Oxidative stress induced by hyperglycaemia and subsequent cellular damage is thought to be one of the major pathophysiological factors causing late complications in diabetes [1, 2]. Hyperglycaemia-dependent superoxide overproduction by the mitochondrial electron transport chain plays a key role in the cellular activation leading to endothelial damage. The generation of reactive oxygen species also involves an increased polyol and hexosamine pathway flux as well as activation of protein kinase C and excess formation of advanced glycation end-products [1]. These pathways lead to pro-inflammatory cell activation and subsequent endothelial dysfunction in diabetes [1, 3].
Even in healthy individuals, glucose challenges have been shown to increase formation of cellular oxidative stress [4] and trigger proinflammatory cellular activation [5]. In addition to hyperglycaemia itself, Monnier and colleagues previously defined glucose fluctuations as determinants of the amount of oxidative stress generated in type 2 diabetes patients [6]; they showed that the mean amplitude of glycaemic excursions (MAGE) from continuous glucose monitoring data correlated positively and independently with urinary 8-iso prostaglandin F2α (8-iso-PGF2α) excretion as an indicator of oxidative stress [6] in patients with poorly controlled diabetes on oral hypoglycaemic agents (OHA). In this issue of Diabetologia, Monnier et al. report an influence of insulin therapy on urinary 8-iso-PGF2α excretion in a cross-sectional setting and provide data from small groups of type 2 diabetes patients started on either insulin therapy or receiving additional OHA [7]. The results from this study are particularly interesting, as they imply an independent effect of insulin therapy on oxidative stress and could help explain some recent observations on glucose variability and the development of late complications in clinical trials [8–10].
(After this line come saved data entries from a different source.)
/-! ### modWin -/

@[simp] theorem State.recs_modWin (d : Deck) (f : WindowWork → WindowWork) : (s.modWin d f).recs = s.recs := rfl
@[simp] theorem State.arb_modWin (d : Deck) (f : WindowWork → WindowWork) (x : Deck) : (s.modWin d f).arb x = s.arb x := rfl
@[simp] theorem State.eng_modWin (d : Deck) (f : WindowWork → WindowWork) (x : Deck) : (s.modWin d f).eng x = s.eng x := rfl
@[simp] theorem State.chan_modWin (d : Deck) (f : WindowWork → WindowWork) (x : Channel) : (s.modWin d f).chan x = s.chan x := rfl
@[simp] theorem State.lane_modWin (d : Deck) (f : WindowWork → WindowWork) (x : Lane) : (s.modWin d f).lane x = s.lane x := rfl
@[simp] theorem State.bar_modWin (d : Deck) (f : WindowWork → WindowWork) (x : Barrier) : (s.modWin d f).bar x = s.bar x := rfl
@[simp] theorem State.inp_modWin (d : Deck) (f : WindowWork → WindowWork) (x : Input) : (s.modWin d f).inp x = s.inp x := rfl
@[simp] theorem State.port_modWin (d : Deck) (f : WindowWork → WindowWork) (x : Port) : (s.modWin d f).port x = s.port x := rfl
@[simp] theorem State.sup_modWin (d : Deck) (f : WindowWork → WindowWork) : (s.modWin d f).sup = s.sup := rfl
@[simp] theorem State.ms_modWin (d : Deck) (f : WindowWork → WindowWork) : (s.modWin d f).ms = s.ms := rfl
@[simp] theorem State.deckCfg_modWin (d : Deck) (f : WindowWork → WindowWork) (x : Deck) : (s.modWin d f).deckCfg x = s.deckCfg x := rfl
@[simp] theorem State.chanCfg_modWin (d : Deck) (f : WindowWork → WindowWork) (x : Channel) : (s.modWin d f).chanCfg x = s.chanCfg x := rfl
@[simp] theorem State.laneCfg_modWin (d : Deck) (f : WindowWork → WindowWork) (x : Lane) : (s.modWin d f).laneCfg x = s.laneCfg x := rfl
@[simp] theorem State.barCfg_modWin (d : Deck) (f : WindowWork → WindowWork) (x : Barrier) : (s.modWin d f).barCfg x = s.barCfg x := rfl
@[simp] theorem State.inpCfg_modWin (d : Deck) (f : WindowWork → WindowWork) (x : Input) : (s.modWin d f).inpCfg x = s.inpCfg x := rfl
@[simp] theorem State.portCfg_modWin (d : Deck) (f : WindowWork → WindowWork) (x : Port) : (s.modWin d f).portCfg x = s.portCfg x := rfl
@[simp] theorem State.mode_modWin (d : Deck) (f : WindowWork → WindowWork) : (s.modWin d f).mode = s.mode := rfl
@[simp] theorem State.calCounter_modWin (d : Deck) (f : WindowWork → WindowWork) : (s.modWin d f).backup.calCounter = s.backup.calCounter := rfl
@[simp] theorem State.lampInvert_modWin (d : Deck) (f : WindowWork → WindowWork) : (s.modWin d f).backup.lampInvert = s.backup.lampInvert := rfl
@[simp] theorem State.mask_modWin (d : Deck) (f : WindowWork → WindowWork) : (s.modWin d f).backup.mask = s.backup.mask := rfl
@[simp] theorem State.modeAt_modWin (d : Deck) (f : WindowWork → WindowWork) (x : ModeReader) : (s.modWin d f).modeAt x = s.modeAt x := rfl
@[simp] theorem State.supplyAt_modWin (d : Deck) (f : WindowWork → WindowWork) (x : SupplyReader) : (s.modWin d f).supplyAt x = s.supplyAt x := rfl
@[simp] theorem State.boomAtArbiter_modWin (d : Deck) (f : WindowWork → WindowWork) (x : Barrier) : (s.modWin d f).boomAtArbiter x = s.boomAtArbiter x := rfl
@[simp] theorem State.boomAtLane_modWin (d : Deck) (f : WindowWork → WindowWork) (l : Lane) (x : Barrier) : (s.modWin d f).boomAtLane l x = s.boomAtLane l x := rfl
@[simp] theorem State.raised_modWin (d : Deck) (f : WindowWork → WindowWork) : (s.modWin d f).main.raised = s.main.raised := rfl
@[simp] theorem State.check_modWin (d : Deck) (f : WindowWork → WindowWork) : (s.modWin d f).check = s.check := rfl
@[simp] theorem State.running_modWin (d : Deck) (f : WindowWork → WindowWork) : (s.modWin d f).running = s.running := rfl
@[simp] theorem State.pending_modWin (d : Deck) (f : WindowWork → WindowWork) : (s.modWin d f).pending = s.pending := rfl
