theorem State.stopLoopEdge_falling (s : State) (l : Lane) : s.stopLoopEdge l .falling =
    match (s.lane l).state with
    | .present => s.enterLane l .present .idle
    | .fault => s.enterLane l .fault .idle
    | .waiting => s.modLane l fun w => { w with absence := some ((s.laneCfg l).absence * 1000) }
    | .idle => s
    | .go => s
    | .maintenance => s := by
  unfold State.stopLoopEdge
  cases hs : (s.lane l).state with
  | present => exact State.changeLane_state hs (by decide)
  | fault => exact State.changeLane_state hs (by decide)
  | _ => rfl

theorem State.stuckExpiry_eq (s : State) (l : Lane) : s.stuckExpiry l =
    if (s.lane l).state = .present ∧ (s.lane l).stuck = some 0 then s.enterLane l .present .fault else s :=
  ite_congr rfl (fun h => State.changeLane_state h.1 (by decide)) fun _ => rfl

end Sys2Proof.Machine

open Sys2Proof Sys2Proof.Machine

/-- Settles O42: a conditioner edge goes by the run and the configuration it finds, an edge of a stop loop by the state of
its lane, and the stuck timer by PRESENT (R126, R127, R131, R132). -/
theorem conditionersAndStopLoops : Obligations.ConditionersAndStopLoops := by
  refine ⟨fun s i n hrunning => ?_, fun s l hrunning => ⟨?_, ?_, ?_⟩⟩
  · intro c e hrun
    refine (exec_conditionerEdge ..).trans (event_after s c _ _ hrunning ?_)
    refine (State.conditionerEdge_of_run (s := s.consume c) hrun).trans (if_congr Iff.rfl ?_ rfl)
    exact congrArg (State.raise _) (edgeReaders_eq i e)
  · intro c
    exact (exec_stopLoopEdge ..).trans (event_after s c _ _ hrunning (State.stopLoopEdge_rising (s.consume c) l))
  · intro c
    exact (exec_stopLoopEdge ..).trans (event_after s c _ _ hrunning (State.stopLoopEdge_falling (s.consume c) l))
  · intro c
    exact (exec_stuckTimerExpiry ..).trans (event_after s c _ _ hrunning (State.stuckExpiry_eq (s.consume c) l))
end

section
/-! SUPPORT. The frame of the barriers and of the lanes beside their lamps: every operation that is not of the barrier or the
lane controllers leaves each of them as it was. -/

namespace Sys2Proof.Machine

/-- The barriers, and the lanes beside their lamps. -/
def State.gates (s : State) : PerBarrier BarrierWork × Bank 4 LaneWork := (s.inner.main.barriers, s.inner.main.lanes)

theorem State.gates_of_inner {s t : State} (h : t.inner = s.inner) : t.gates = s.gates :=
  congrArg (fun u : State => (u.main.barriers, u.main.lanes)) h

theorem State.bar_of_gates {s t : State} (h : t.gates = s.gates) (b : Barrier) : t.bar b = s.bar b :=
  congrArg (fun g : PerBarrier BarrierWork × Bank 4 LaneWork => g.1.get b) h

theorem State.lane_of_gates {s t : State} (h : t.gates = s.gates) (l : Lane) : (t.lane l).unlit = (s.lane l).unlit := by
  have hget : ∀ u : State, (u.lane l).unlit = u.gates.2.get l := fun u => by
    simp [State.gates, State.inner, State.lane, Vector.get_eq_getElem]
  rw [hget, hget, h]

section
variable (s : State) (r : Role)

/-! ### Rewritings of one item, deliveries and notices -/

@[simp] theorem State.gates_modRecs (f : Records → Records) : (s.modRecs f).gates = s.gates := rfl
@[simp] theorem State.gates_modArb (d : Deck) (f : Arbiter → Arbiter) : (s.modArb d f).gates = s.gates := rfl
@[simp] theorem State.gates_modEng (d : Deck) (f : Engine → Engine) : (s.modEng d f).gates = s.gates := rfl
@[simp] theorem State.gates_modWin (d : Deck) (f : WindowWork → WindowWork) : (s.modWin d f).gates = s.gates := rfl
@[simp] theorem State.gates_modChan (d : Channel) (f : ChannelWork → ChannelWork) : (s.modChan d f).gates = s.gates := rfl
@[simp] theorem State.gates_modInp (d : Input) (f : ConditionerWork → ConditionerWork) : (s.modInp d f).gates = s.gates := rfl
@[simp] theorem State.gates_modPort (d : Port) (f : PortWork → PortWork) : (s.modPort d f).gates = s.gates := rfl
@[simp] theorem State.gates_modPorts (f : PortWork → PortWork) : (s.modPorts f).gates = s.gates := rfl
@[simp] theorem State.gates_modSup (f : Supervisor → Supervisor) : (s.modSup f).gates = s.gates := rfl
@[simp] theorem State.gates_modDeckCfg (d : Deck) (f : DeckCfg → DeckCfg) : (s.modDeckCfg d f).gates = s.gates := rfl
@[simp] theorem State.gates_modChanCfg (d : Channel) (f : ChannelCfg → ChannelCfg) : (s.modChanCfg d f).gates = s.gates := rfl
@[simp] theorem State.gates_modLaneCfg (d : Lane) (f : LaneCfg → LaneCfg) : (s.modLaneCfg d f).gates = s.gates := rfl
@[simp] theorem State.gates_modBarCfg (d : Barrier) (f : BarrierCfg → BarrierCfg) : (s.modBarCfg d f).gates = s.gates := rfl
@[simp] theorem State.gates_modInpCfg (d : Input) (f : ConditionerCfg → ConditionerCfg) :
    (s.modInpCfg d f).gates = s.gates := rfl
@[simp] theorem State.gates_modPortCfg (d : Port) (f : PortCfg → PortCfg) : (s.modPortCfg d f).gates = s.gates := rfl
@[simp] theorem State.gates_modBackup (f : Backup → Backup) : (s.modBackup f).gates = s.gates := rfl
@[simp] theorem State.gates_setModeAt (r : ModeReader) (m : YardMode) : (s.setModeAt r m).gates = s.gates := rfl
@[simp] theorem State.gates_setSupplyAt (r : SupplyReader) (st : SupplyState) : (s.setSupplyAt r st).gates = s.gates := rfl
@[simp] theorem State.gates_setBoomAt (r : BarrierReader) (b : Barrier) (st : BarrierState) :
    (s.setBoomAt r b st).gates = s.gates := rfl
@[simp] theorem State.gates_seal : (s.seal).gates = s.gates := rfl
@[simp] theorem State.gates_raise (cs : List Instr) : (s.raise cs).gates = s.gates := rfl
@[simp] theorem State.gates_consume (c : Instr) : (s.consume c).gates = s.gates := rfl
@[simp] theorem State.gates_flag (f : Flag) : (s.flag f).gates = s.gates := rfl
@[simp] theorem State.gates_post (k : Block) (n : NoticeBody) (o : Option Port) : (s.post k n o).gates = s.gates := rfl
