/-! ### The issuing pod and the moves to come -/

/-- The pod that issues (R166): its lanes in rising order, the instruction's address, bits and length. `klim` bounds the
k-steps that an `mma` runs before a capture abandons the next one (R285). -/
structure Pod where
  core  : Nat
  slot  : Nat
  lanes : List Nat
  pc    : VAddr
  word  : BitVec 32
  len   : Nat
  klim  : Option Nat
  deriving DecidableEq, Repr

/-- What happens next: the choices that no rule fixes (which port issues, which unit of the device moves, when a line is
evicted, which bits a particle flips, how much time passes). -/
inductive Move where
  /-- The port that serves a slot of a core issues that slot's pod (R165); `busy` names the port's waves whose operands or
  resources are not available yet. -/
  | issue (core slot : Nat) (klim : Option Nat) (busy : List Nat)
  /-- A step of the device with its operands. -/
  | event (a : Arg)
  /-- Time passes. -/
  | tick (cycles : Nat)
  /-- An L1 line is evicted (R71, R115). -/
  | evict (core line : Nat)
  /-- An L2 line is evicted (R75). -/
  | evictL2 (line : Nat)
  /-- An entry of a core's (level 0), a cluster's (1) or a die's (2) translation buffer is replaced (R42). -/
  | evictTlb (level unit entry : Nat)
  /-- Bits of a granule flip in the stack (R52, R54): data and code masks, and whether the stack's own code leaves the word
  marked (R55). -/
  | flip (pa : Nat) (data : BitVec 32) (code : BitVec 8) (mark : Bool)
  /-- Bits of a granule flip in its home slice. -/
  | flipL2 (pa : Nat) (data : BitVec 32) (code : BitVec 8)
  /-- Bits of a granule flip in a core's L1. -/
  | flipL1 (core pa : Nat) (data : BitVec 32) (code : BitVec 8)
  /-- Bits of a scratchpad granule flip. -/
  | flipSpad (core crew gran : Nat) (data : BitVec 32) (code : BitVec 8)
  /-- Bits of a register's unit flip; uniform registers are numbered from 0x80 (R62). -/
  | flipReg (core slot reg lane : Nat) (data : BitVec 32) (code : BitVec 8)
  /-- Bits of an accumulator's element flip. -/
  | flipAcc (core crew acc el : Nat) (data : BitVec 32) (code : BitVec 8)
  /-- The parity of a register of a wave goes wrong (R60). -/
  | parity (core slot reg : Nat)
  /-- The parity of a crew's control register or tile descriptor goes wrong (R60). -/
  | parityCrew (core crew crn : Nat)
  /-- The parity of a core's control register goes wrong (R60). -/
  | parityCore (core crn : Nat)
  deriving DecidableEq, Repr

/-- The device. `ported` names the issue ports that have issued in this cycle, by 4 × core + port (R165). `heard` holds, by unit (R373, log 94), the units that the last load or atomic of a unit that runs code gave it (R116, R373). -/
structure State where
  mem      : List Host.Cell
  side     : List Host.Cell
  marks    : List Nat
  l2       : Map L2Line
  cores    : Map Core
  clusters : Map Cluster
  dies     : Map Die
  ctls     : Map Ctl
  ctxs     : Map Ctx
  recs     : List FaultRec
  hazel    : Hazel
  sup      : Sup
  osm      : Osm
  board    : Board
  out      : Out
  heard    : Map (List GUnit)
  pod      : Option Pod
  arg      : Arg
  agenda   : List Move
  ported   : List Nat
  kept     : List Nat
  cycle    : Nat
  stamp    : Nat
  free     : Nat
  deriving DecidableEq, Repr

/-- The device right after a cold reset (R24, R376): everything wiped, the arithmetic clocks at full rate (an absent
entry of `dies`, R21), no crew placed, waiting for WAKE. The life-cycle state is held in fuses, and the spec gives it no
value: DESIGN CHOICE manufacture with no transition used (log 2). `agenda`, `ported`, `pod`,
`arg`, `stamp` and `free` are the model's own: DESIGN CHOICE (log 1). -/
def State.reset : State where
  mem := []
  side := []
  marks := []
  l2 := []
  cores := []
  clusters := []
  dies := []
  ctls := []
  ctxs := []
  recs := []
  hazel := ⟨[], [], [], [], [], [], [], [], [], [], []⟩
  sup := ⟨0, 0, none, 0, 0, 0, 0, false⟩
  osm := ⟨[], [], [], 0, [], []⟩
  board := ⟨true, .waitWake, 0, .manufacture, 0, true, [.vendorTest], []⟩
  out := ⟨[], [], [], [], [], [], [], [], []⟩
  heard := []
  pod := none
  arg := .none
  agenda := []
  ported := []
  kept := []
  cycle := 0
  stamp := 0
  free := 0

end Sys2Proof.Machine
end

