-- ==== Sys2Proof/Machine/Flags.lean ====
section
/-! DEFINITION. The conditions that compares write into predicates (R229, R230, R237). The hardware has no flags register;
its predicates are registers of the wave. -/

namespace Sys2Proof.Machine

/-- The pair is unordered (R229). -/
def fUnord (a b : Word) : Bool := isNan32 a || isNan32 b
/-- Ordered and a = b. -/
def fEq (a b : Word) : Bool := !fUnord a b && num32 a == num32 b
/-- Unordered or a ≠ b. -/
def fNe (a b : Word) : Bool := fUnord a b || num32 a != num32 b
/-- Ordered and a < b. -/
def fLt (a b : Word) : Bool := !fUnord a b && decide (num32 a < num32 b)
/-- Ordered and a ≤ b. -/
def fLe (a b : Word) : Bool := !fUnord a b && decide (num32 a ≤ num32 b)
/-- (a and b) ≠ 0 (R230). -/
def iTst (a b : Word) : Bool := (a &&& b) != 0#32
/-- A compare's result in a uniform register (R237). -/
def boolWord (b : Bool) : Word := if b then 1 else 0

end Sys2Proof.Machine
end

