/-! ### Bindings -/

/-- What the walk of a range finds (R257): virtual address, entry address and entry of each leaf, or why it ends. -/
inductive BindWalk where
  | ok (l : List (Nat × Nat × Nat))
  | trap (t : Trap)
  /-- The pod waits at the instruction, in a state that says so. -/
  | wait

/-- Walk the leaves of the range from `va` to `fin` (R257 step 3, R258). A replayable fault holds the instruction (R43, R44). -/
def State.bindWalk (s : State) (p : Pod) (g : Agent) (va fin : Nat) : Nat → BindWalk × State
  | 0 => (.ok [], s)
  | n + 1 =>
    if va ≥ fin then (.ok [], s)
    else match s.walk g.ctx va (s.ctx g.ctx).groot with
      | (.fault c, s) => (.trap ⟨c, p.low, va, none⟩, s)
      | (.replay cond level, s) =>
        if s.missRoom g (va / 16384) .read then
          match s.attach g va (va / 16384) cond level .read with
          | (u, s) => (.wait, s.hold p (.replay u va))
        else (.wait, s.stalled p)
      | (.leaf pte a level, s) =>
        match s.leafCheck g.ctx va pte level false with
        | (some c, s) => (.trap ⟨c, p.low, va, none⟩, s)
        | (none, s) =>
          if va % levelSize level ≠ 0 ∨ va + levelSize level > fin then (.trap ⟨.align, p.low, va, none⟩, s)
          else match State.bindWalk s p g (va + levelSize level) fin n with
            | (.ok l, s) => (.ok ((va, a, pte) :: l), s)
            | r => r

/-- The index that names an object's word, 0 for the default object (R257). -/
def Ctx.bindIndex (c : Ctx) (obj : Nat) : Option Nat :=
  if obj = 0 then some 0
  else (c.bindings.find? fun e => e.2.getLsbD 0 && bvf e.2 4 54 == obj / 16).map fun e => e.1

/-- The lowest-numbered free entry, from 1 upwards (R257 step 2). -/
def Ctx.bindFree (c : Ctx) : Option Nat := (span 1 4095).find? fun i => !(c.bindings.getD i 0).getLsbD 0

/-- Write back and drop every L1 line of a context that is tagged with a binding index (R107). -/
def State.dropBound (s : State) (ctx bind : Nat) : State :=
  s.cores.foldl (fun s e => ((e.2.l1.filter fun l => l.2.ctx == ctx && l.2.bind == bind).map fun l => l.1).foldl
    (fun s l => (s.l1Back e.1 l).l1Drop e.1 l) s) s

/-- A page leaves one binding entry for another (R257). -/
def Ctx.recount (c : Ctx) (old idx : Nat) : Ctx :=
  if old = idx then c
  else { c with bindPages := (c.bindPages.put old (c.bindPages.getD old 0 - 1) 0).set idx (c.bindPages.getD idx 0 + 1) }

/-- Set the BIND of one leaf and complete the change (R257 steps 4 and 5, R107). `new` says that this `bind` made the entry
valid: a leaf that named it already was bound to the default object until now (R104), and its binding changes too. -/
def State.rebind (s : State) (ctx idx : Nat) (new : Bool) (x : Nat × Nat × Nat) : State :=
  let old := field x.2.2 63 52
  if old = idx ∧ !new then s
  else
    let pte := x.2.2 - old * 2 ^ 52 + idx * 2 ^ 52
    let s := s.dropBound ctx old
    let s := if old = idx then s else s.homePuts x.2.1 [coded (BitVec.ofNat 32 pte), coded (BitVec.ofNat 32 (pte / 2 ^ 32))]
    (s.tlbDropPage ctx (x.1 / 16384)).modCtx ctx fun c => c.recount old idx

/-- Entries whose count fell to 0 through this `bind` become invalid, but for the one it allocated (R257). -/
def State.unbind (s : State) (ctx idx : Nat) (olds : List Nat) : State :=
  s.modCtx ctx fun c => { c with bindings := c.bindings.filter fun e =>
    e.1 == idx || !(olds.contains e.1 && decide (c.bindPages.getD e.1 0 = 0)) }

/-- Bind a range that passed its checks (R257). An audit's replay crew walks its pages under its replay root, where a page
without a log copy raises PERM, and changes no table: s(d) takes the index that the entry has or would take (R369, R370,
log 84). -/
def State.bindRange (s : State) (p : Pod) (w : Wave) (k : Crew) (base count obj : Nat) (fin : State → Word → Eff) : Eff :=
  let c := s.ctx k.ctx
  let g := laneAgent p w k p.low
  if count = 0 then fin s (match c.bindIndex obj with | some i => w32 i | none => 0xFFFFFFFF)
  else match (match c.bindIndex obj with | some i => some i | none => c.bindFree) with
    | none => fin s 0xFFFFFFFF
    | some i =>
      if k.replay.isSome then
        match (span 0 count).find? fun j => decide ((s.xlatGlobal g (base + 16384 * j) .read).1 = .fault .perm) with
        | some j => .trap s ⟨.perm, p.low, base + 16384 * j, none⟩
        | none => fin s (w32 i)
      else
        match s.bindWalk p g base (base + 16384 * count) count with
        | (.trap t, s) => .trap s t
        | (.wait, s) => .done s
        | (.ok l, s) =>
          let new := (c.bindIndex obj).isNone
          let s := if new then s.modCtx k.ctx fun c => { c with bindings := c.bindings.set i (BitVec.ofNat 64 (obj + 1)) } else s
          let s := l.foldl (fun s x => s.rebind k.ctx i new x) s
          fin (s.unbind k.ctx i (l.map fun x => field x.2.2 63 52)) (w32 i)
In the cross-sectional study, type 2 diabetes patients on OHA were shown to have a ∼60% increased urinary 8-iso-PGF2α excretion compared with type 1 or type 2 diabetes patients treated with insulin. 8-Iso-PGF2α excretion in the latter two groups did not differ significantly compared with non-diabetic controls. As reported in the previous publication [6], 8-iso-PGF2α excretion was independently associated with MAGE and 24 h mean glucose levels in type 2 diabetes patients treated with OHA only. In addition, in the current study, 8-iso-PGF2α excretion was independently associated with long-term glucose control reflected by HbA1c [7]. However, these associations were not found in the insulin-treated type 1 and type 2 diabetes patients, further suggesting that insulin treatment itself inhibits oxidative stress in type 1 and type 2 diabetes, reducing it to levels observed in non-diabetic individuals [7]. Additional evidence for an antioxidant effect of insulin was added by longitudinal observations in type 2 diabetes patients. Initiation of insulin therapy significantly decreased 8-iso-PGF2α excretion, while no significant change in HbA1c, MAGE and mean 24 h glucose levels was seen. In contrast, patients given add-on OHA did not show any differences in 8-iso-PGF2α excretion, despite a significant decrease of glucose variability and better long-term glucose control [7].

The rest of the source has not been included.